A will is a written document that allows a person to express their last wishes during their lifetime. It may concern the transmission of his property and its distribution, but also his wishes in terms of the organization of his funeral, organ donation, etc.
Any person of full age (between 16 and 18 years old, only a bequest of half of their property is possible) who has "mental capacities allowing discernment and a sufficiently enlightened will" and the legal capacity to dispose of his property can draw up a will. He is called the testator. This writing has several advantages.
If under French law, it is not possible to totally disinherit one's children or one's surviving spouse (the compulsory heirs), it is possible to designate beneficiaries by will (natural persons, associations or foundations) with regard to the share of its patrimony which can be transmitted freely, called the "disposable quota".
Assets that can be passed on by will are called bequests. They can be immovable or movable. 3 types of bequests are possible:the universal bequest (bequeathing all of your property to a person), the bequest by universal title (bequeathing part of your property to a person) and the special bequest (bequeathing to a person specific property).

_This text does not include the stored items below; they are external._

-- ==== Sys2Proof/Machine/RemoteOps.lean ====
section
/-! DEFINITION. The descriptors of the transport requester (chapter 6): WRITE, READ, SEND, RECV, atomics and turnstile operations,
on a QP or on a target of this node, and armed triggers (R141 to R155, R175, R541). -/

namespace Sys2Proof
namespace Machine

/-- The packet kind of an opcode. -/
def opKind (opcode : Nat) : SltOp :=
  match opcode with
  | 0x10 => .write
  | 0x11 => .readReq
  | 0x12 => .send
  | 0x14 => .fadd
  | 0x15 => .cas64
  | 0x16 => .cas128
  | _ => .tsOp

/-- Rights an opcode needs: R and W. -/
def opRights (d : Desc) : Bool × Bool :=
  match d.opcode with
  | 0x10 => (false, true)
  | 0x11 => (true, false)
  | 0x18 => (true, tsNeedsW d.var)
  | _ => (true, true)

/-- Bytes of the target range. -/
def opSpan (d : Desc) : Nat :=
  match d.opcode with
  | 0x14 => 8
  | 0x15 => 8
  | 0x16 => 16
  | 0x18 => 16
  | _ => d.len

/-- The shape of a notify write (R148): 1 to 64 bytes within one 64-byte line. -/
def notifyOk (d : Desc) : Bool := !d.notify || (decide (1 ≤ d.len ∧ d.len ≤ 64) && d.opx / 64 == (d.opx + (d.len - 1)) / 64)

/-! ### Targets on this node -/

/-- Whether a queue position lies before another. -/
def posBefore (a b : Nat) : Bool := decide (0 < subMod 32 b a ∧ subMod 32 b a < 2 ^ 31)

/-- Whether an operation of a queue was posted before another: in position order, but a second entry when its trigger fired, after the
entries that had started then (R154, log entry 125). -/
def Op.postedBefore (x o : Op) : Bool :=
  match x.triggered, o.triggered with
  | false, false => posBefore x.ref.pos o.ref.pos
  | false, true => posBefore x.ref.pos o.firedAt
  | true, false => !posBefore o.ref.pos x.firedAt
  | true, true => posBefore x.firedAt o.firedAt || (x.firedAt == o.firedAt && posBefore x.ref.pos o.ref.pos)

/-- The operation of the queue on a target of this node that was posted earlier and has not completed (R151). -/
def State.localBefore (s : State) (o : Op) : Option Op :=
  s.ops.find? fun x =>
    x.ref != o.ref && x.ref.fn == o.ref.fn && x.ref.q == o.ref.q && x.phase != .armed && remoteOp x.d.opcode &&
      s.keyTarget x.ref.fn x.d.qp x.d.rkey == .owned && x.postedBefore o

/-- The address of an atomic's target on this node, in space 0. -/
def State.atomicTarget (s : State) (o : Op) : Except Status Nat :=
  match s.localTarget (s.user o.ref.fn) o.d.rkey o.d.opx (opSpan o.d) true true .data with
  | .error st => .error st
  | .ok fga => if fgaSpace fga ≠ 0 then .error .notPermitted else .ok (fgaOff fga)

/-- An atomic on a target of this node. A CAS128 is performed only once its prior value can be written. -/
def State.localAtomic (s : State) (o : Op) (a b : Nat) : State :=
  match s.atomicTarget o with
  | .error st => s.completeRef o.ref st
  | .ok off =>
    let perform := s.atomic (opKind o.d.opcode) off a b
    if s.hbmBusy off (opSpan o.d) then s.holdOp o.ref
    else if o.d.opcode ≠ 0x16 then perform.2.completeRef o.ref .ok 0 perform.1
    else
      match s.localRange (s.opEng o) o.d.lkind (o.d.laddr + casPrior) 16 .write with
      | .ok => if s.mayPut (s.opEng o) o.d.lkind (o.d.laddr + casPrior) 16 then perform.2.priorPut o (leBytes perform.1 16) else s.holdOp o.ref
      | res => s.meetRange o res true fun t st => t.completeRef o.ref st

/-- A turnstile operation on this node. -/
def State.localTs (s : State) (o : Op) : State :=
  match s.localTarget (s.user o.ref.fn) o.d.rkey o.d.opx 16 true (tsNeedsW o.d.var) .turnstile with
  | .error st => s.completeRef o.ref st
  | .ok fga =>
    if fgaOff fga % 16 ≠ 0 then s.completeRef o.ref .badOffset
    else
      let key := if o.d.rkey = 0 then none else some (keyIndex o.d.rkey, keyGen o.d.rkey)
      let (t, ds, w) := s.tsPerform (fgaOff fga / 16) o.d.var o.d.opa o.d.opb (s.user o.ref.fn) (.op o.ref) key
      let t := t.tsEnded ds
      if w then (t.updOp o.ref fun y => { y with phase := .engine }).updJrec o.jrec fun j => { j with state := .waiting } else t

/-- How far the buffer of a CAS128 can be read and written: the result of the first problem, and whether it is one of a write. -/
def State.casRange (s : State) (o : Op) : RangeRes × Bool :=
  match s.localRange (s.opEng o) o.d.lkind o.d.laddr 32 .read with
  | .ok => (s.localRange (s.opEng o) o.d.lkind (o.d.laddr + casPrior) 16 .write, true)
  | r => (r, false)

/-- Reads the operands of a CAS128 from its buffer, and goes on with them; the operation holds the translation of the place where the
prior value goes (R90). A problem of the buffer that is an error is told to k. -/
def State.casGo (s : State) (o : Op) (go : State → Op → Nat → Nat → State) (k : State → Status → State) : State :=
  match s.casRange o with
  | (.ok, _) =>
    let g := s.opEng o
    if !s.mayPut g o.d.lkind (o.d.laddr + casPrior) 16 then s.holdOp o.ref
    else
      let o := if o.d.lkind then o else { o with xl := o.xl ++ s.holdRange g (o.d.laddr + casPrior) 16 .write }
      match (s.updOp o.ref fun y => { y with xl := o.xl }).gather o o.d.lkind o.d.laddr 32 with
      | .data t bs => go t o (leAt bs 0 16) (leAt bs 16 16)
      | .reads t => t
      | .wait => s.holdOp o.ref
  | (res, w) => s.meetRange o res w k

/-- A READ of one 8-byte word of the turnstile space on this node (R50). -/
def State.localReadTs (s : State) (o : Op) (fga : Nat) : State :=
  match s.targetRead fga o.d.len with
  | .error st => s.completeRef o.ref st
  | .ok (t, bs) =>
    match t.localRange (t.opEng o) o.d.lkind o.d.laddr o.d.len .write with
    | .ok =>
      if !t.mayPut (t.opEng o) o.d.lkind o.d.laddr o.d.len then s.holdOp o.ref
      else ((t.putLocal (t.opEng o) o.d.lkind o.d.laddr bs).getD t).completeRef o.ref .ok o.d.len
    | res => s.meetRange o res true fun u st => u.completeRef o.ref st

/-- Continues an operation on a target of this node. -/
def State.localGo (s : State) (o : Op) : State :=
  match o.d.opcode with
  | 0x14 => s.localAtomic o o.d.opa o.d.opb
  | 0x15 => s.localAtomic o o.d.opa o.d.opb
  | 0x18 => s.localTs o
  | 0x16 =>
    (match s.atomicTarget o with
     | .error st => s.completeRef o.ref st
     | .ok _ => s.casGo o State.localAtomic fun t st => t.completeRef o.ref st)
  | _ =>
    let (r, w) := opRights o.d
    match s.localTarget (s.user o.ref.fn) o.d.rkey (o.d.opx + o.seg) (o.d.len - o.seg) r w (if r ∧ !w then .read else .data) with
    | .error st => s.moveFails o st
    | .ok fga =>
      if fgaSpace fga = 2 then { (s.updOp o.ref fun y => { y with phase := .engine }) with dcsIn := s.dcsIn ++ [.op o.ref] }
      else if fgaSpace fga = 1 then s.localReadTs o fga
      else s.moveGo o.ref o.moveFuel

/-- Starts an operation on a target of this node: in the order of the queue, with a record of the emptiest slice. -/
def State.localStart (s : State) (o : Op) : State :=
  match s.localBefore o with
  | some b =>
    (match b.phase with
     | .parked _ => s.parkBehind o
     | _ => s)
  | none =>
    if !notifyOk o.d then s.complete o .badLength
    else
      match s.admitLocal o 0 (s.formed o.ref.fn o.d.qp o.d.rkey o.d.opx) with
      | none => s
      | some (o, s) => (s.winUse (s.opEng o).loc o.d.rkey).localGo o

/-! ### Operations on a QP -/

/-- The transport operation of a descriptor. -/
def Qp.opOf (x : Qp) (r : OpRef) : Option TpOp := x.ops.find? fun o => o.owner == .queue r && !o.ended
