-- ==== Sys2Proof/Machine/Device.lean ====
section
/-! DEFINITION. Device states, resets and the start sequence, the structure image, recovery transitions, and the flash banks that a
start boots (R33 to R37, R456 to R477, R484 to R488; chapters 17 to 19). -/

namespace Sys2Proof
namespace Machine

/-! ### Flash banks (R484 to R488) -/

/-- A bank. -/
def Firmware.bank (f : Firmware) (n : Nat) : Bank := if n = 0 then f.bank0 else f.bank1

/-- Writes a bank. -/
def Firmware.setBank (f : Firmware) (n : Nat) (b : Bank) : Firmware := if n = 0 then { f with bank0 := b } else { f with bank1 := b }

/-- Moves a bank to a state. -/
def Firmware.move (f : Firmware) (n : Nat) (st : BankState) : Firmware := f.setBank n { f.bank n with state := st }

/-- The bank in a state, if there is one. -/
def Firmware.find (f : Firmware) (st : BankState) : Option Nat := [0, 1].find? fun n => (f.bank n).state == st

/-- The bank that commands act on (R483). -/
def Firmware.other (f : Firmware) : Nat := if f.runBank = 0 then 1 else 0

/-- The running bank is on trial. -/
def Firmware.onTrial (f : Firmware) : Bool := (f.bank f.runBank).state == .trial

/-- A rollback (Table 19.6): the trial bank becomes B_INVALID, the fallback bank B_ACTIVE. -/
def Firmware.rolledBack (f : Firmware) (reason : Nat) : Firmware :=
  let f := match f.find .trial with | some n => f.move n .invalid | none => f
  let f := match f.find .fallback with | some n => f.move n .active | none => f
  { f with rbReason := reason, tries := 0, tried := none }

/-- The activation reset (R486): the armed bank becomes B_TRIAL, the former running bank B_FALLBACK. -/
def Firmware.activated (f : Firmware) : Firmware :=
  match f.find .armed with
  | some n => { (f.move f.runBank .fallback).move n .trial with tries := 3, tried := none, activate := false }
  | none => { f with activate := false }

/-- Arming never survives a start (R484). -/
def Firmware.disarmed (f : Firmware) : Firmware :=
  match f.find .armed with
  | some n => { f.move n .staged with activate := false }
  | none => { f with activate := false }

/-! ### Resets (R458, R464; Tables 17.9 and 18.5) -/

/-- Keeps a field over a reset. -/
def State.carry (s t : State) (f : Fld) (o : Nat := 0) : State := t.setFld f (s.fld f o) o

/-- Blocks out of service stay so over a device reset and a power-down of their District (Table 12.5; over a cold reset they do not: DESIGN
CHOICE, log entry 136). -/
def State.keepOut (s t : State) : State :=
  let out := s.blks.filter fun e => e.2.state == .out
  let t := out.foldl (fun (u : State) e => u.setBlk e.1 { state := .out, lastStatus := e.2.lastStatus }) t
  (List.range 8).foldl (fun (u : State) d => s.carry u F.blkDistStatusInService d) t

/-- The state of the device after a reset, cold or not, before a start: everything is as at reset but what Table 17.9 keeps, the
inputs of the device, and the settings held in flash and fuses. -/
def State.restart (s : State) (cold : Bool) : State :=
  let links := s.links.foldl (fun m e => AMap.save ({} : HostLink) m e.1 { perst := e.2.perst }) []
  let dev : DevCtl := { starting := false, porLow := s.dev.porLow, resetLow := s.dev.resetLow }
  let fw : Firmware := if cold then { s.fw with kek := none, loaded := none } else s.fw
  let clk : ClockState := if cold then {} else s.clk
  let gov : Gov := { trip := s.gov.trip }
  let bist : Bist := { s.bist with defers := [], linksOut := [], rows := [], groups := [] }
  let r := State.reset
  let t := { r with fuses := s.fuses, dev := dev, clk := clk, links := links, gov := gov, bist := bist, fw := fw,
                    tap := s.tap, out := s.out, freeCount := s.freeCount, pending := s.pending }
  let t := (s.carry (s.carry t F.imgSvnFwFused) F.imgSvnImgFused).repairAll bist.fused
  if cold then t
  else
    let t := s.keepOut t
    let t := s.carry (s.carry (s.carry t F.jnlRstatusFaultCause) F.clkpwrClkStatusMasterLock) F.clkpwrClkStatusRefclkOk
    (List.range 4).foldl (fun u n => s.carry (s.carry u F.hpPortCfgBifurcate n) F.hpPortCfgClassStrap n) t

/-- A device reset (R464): the cause is recorded, everything is lost, and the internal pulse runs unless RESET_N holds the reset. -/
def State.deviceReset (s : State) (cause : Nat) : State :=
  match s.dev.state with
  | .off => s
  | .standby => s
  | _ =>
    let s := if s.fw.activate then { s with fw := s.fw.activated } else s
    let t := s.restart false
    let t := { t with dev := { t.dev with pulse := !t.dev.resetLow } }
    (t.setFld F.rstStateCause cause).emit (.pin pinTrayFaultN false)

/-- A trial ends (R487), and a device reset with CAUSE 6 follows. -/
def State.rollBack (s : State) (reason : Nat) : State := ({ s with fw := s.fw.rolledBack reason }).deviceReset 6

/-- t0 of a start: the boot bank is chosen (R484, R485), and the sequence begins. -/
def State.startBegins (s : State) : State :=
  let f := s.fw.disarmed
  match f.find .trial with
  | some n =>
    if f.tries = 0 then ({ s with fw := f }).rollBack 2
    else { s with fw := { f with tries := f.tries - 1, runBank := n }, dev := { s.dev with starting := true } }
  | none => { s with fw := { f with runBank := (f.find .active).getD 0 }, dev := { s.dev with starting := true } }

/-- Enters STANDBY: only the always-on region is powered. -/
def State.toStandby (s : State) (lost : Bool) : State :=
  let t := s.restart true
  ({ t with dev := { t.dev with state := .standby, railLost := lost } }).emit (.pin pinTrayFaultN false)

/-- VAON_UP: VAON reaches tolerance with POR_N asserted. -/
def State.vaonUp (s : State) : State :=
  match s.dev.state with
  | .off => ({ s with dev := { s.dev with porLow := true } }).toStandby false
  | _ => s

/-- VAON_LOSS: nothing is powered. -/
def State.vaonLoss (s : State) : State :=
  let t := s.restart true
  { t with dev := { t.dev with state := .off, porLow := s.dev.porLow, resetLow := s.dev.resetLow }, gov := {} }

/-- POR_N_ASSERT: a cold reset; it releases THERM_TRIP_N (R501). -/
def State.porAssert (s : State) : State :=
  let s := { s with dev := { s.dev with porLow := true } }
  match s.dev.state with
  | .off => s
  | _ =>
    let s := if s.gov.trip then s.emit (.pin pinThermTripN true) else s
    let t := s.toStandby false
    { t with gov := {} }

/-- POR_N_DEASSERT: a cold start, unless RESET_N holds it. -/
def State.porDeassert (s : State) : State :=
  if !s.dev.porLow then s
  else
    let s := { s with dev := { s.dev with porLow := false } }
    match s.dev.state with
    | .standby =>
      let s := { s with dev := { s.dev with state := .bringup } }
      if s.dev.resetLow then s else s.startBegins
    | _ => s

/-- RAIL_OUT_OF_TOLERANCE: a group other than VAON, while POR_N is deasserted (R462). -/
def State.railOut (s : State) : State :=
  match s.dev.state with
  | .off => s
  | .standby => if s.dev.porLow then s else { s with dev := { s.dev with railLost := true } }
  | _ => s.toStandby true

/-- RESET_N_ASSERT. -/
def State.resetAssert (s : State) : State :=
  if s.dev.resetLow then s else ({ s with dev := { s.dev with resetLow := true } }).deviceReset 1

/-- RESET_N_DEASSERT: t0 of the device start. -/
def State.resetDeassert (s : State) : State :=
  if !s.dev.resetLow then s
  else
    let s := { s with dev := { s.dev with resetLow := false } }
    match s.dev.state with
    | .bringup => s.startBegins
    | _ => s

/-- INTERNAL_RESET_PULSE_END: t0 of the device start. -/
def State.pulseEnd (s : State) : State :=
  if !s.dev.pulse then s else ({ s with dev := { s.dev with pulse := false } }).startBegins

/-! ### Power domains that a start or a request switches (R27, R36) -/

/-- Writes the RWL fields of registers, of those for which p holds (R471). -/
def State.applyRwl (s : State) (rs : List (Reg × Nat × Nat)) (p : Reg → Nat → Bool) : State :=
  rs.foldl (fun t x =>
    if p x.1 x.2.1 then
      (x.1.fields.filter fun f => f.acc == .rwl).foldl (fun t f =>
        (List.range f.n).foldl (fun t e => t.setFld f (bits x.2.2 (f.pos e + f.width - 1) (f.pos e)) x.2.1 e) t) t
    else t) s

A will is also intended for people who wish to indicate their last wishes. It may be a question of specifying his wishes as to the organization of his funeral (burial or cremation), his funeral or even the desire to donate his organs after his death.
The testator also has the possibility in his writing to appoint a tutor for his children or to recognize a child.
In order to ensure that his last wishes will be carried out after his death, a person who writes a will has the possibility of designating an executor. It can be one person or several. The executor is responsible for ensuring that the wishes of the deceased are respected. He may in particular, if the testator has so specified, dispose of all or part of the real estate of the estate or even receive and invest the capital.
A will is not fixed. Whoever drafted it can at any time come back to the provisions he has put down on paper. Either by writing a new will, or by adding or removing provisions, or even by destroying it.
A will is an act that must be written. It can be done alone by the testator or drawn up before a notary.
Established before a notary, a will can take 2 forms:
A will written alone is called a “holographic will”. To be valid, it must be written entirely by hand, and not written on a computer for example. It must also mention the day, month and year of its drafting. A will must be signed.
To know: if the will mentions the recognition of a child, it must be made before a notary.
Even if the will was written alone, it is possible to ask a notary to keep it. And, as in the case of an authentic or mythical will, it is then registered by the notary in the central file of provisions of last wills (FCDDV). This file can be consulted during the settlement of an estate by any notary or by any person who holds the death certificate of the person concerned.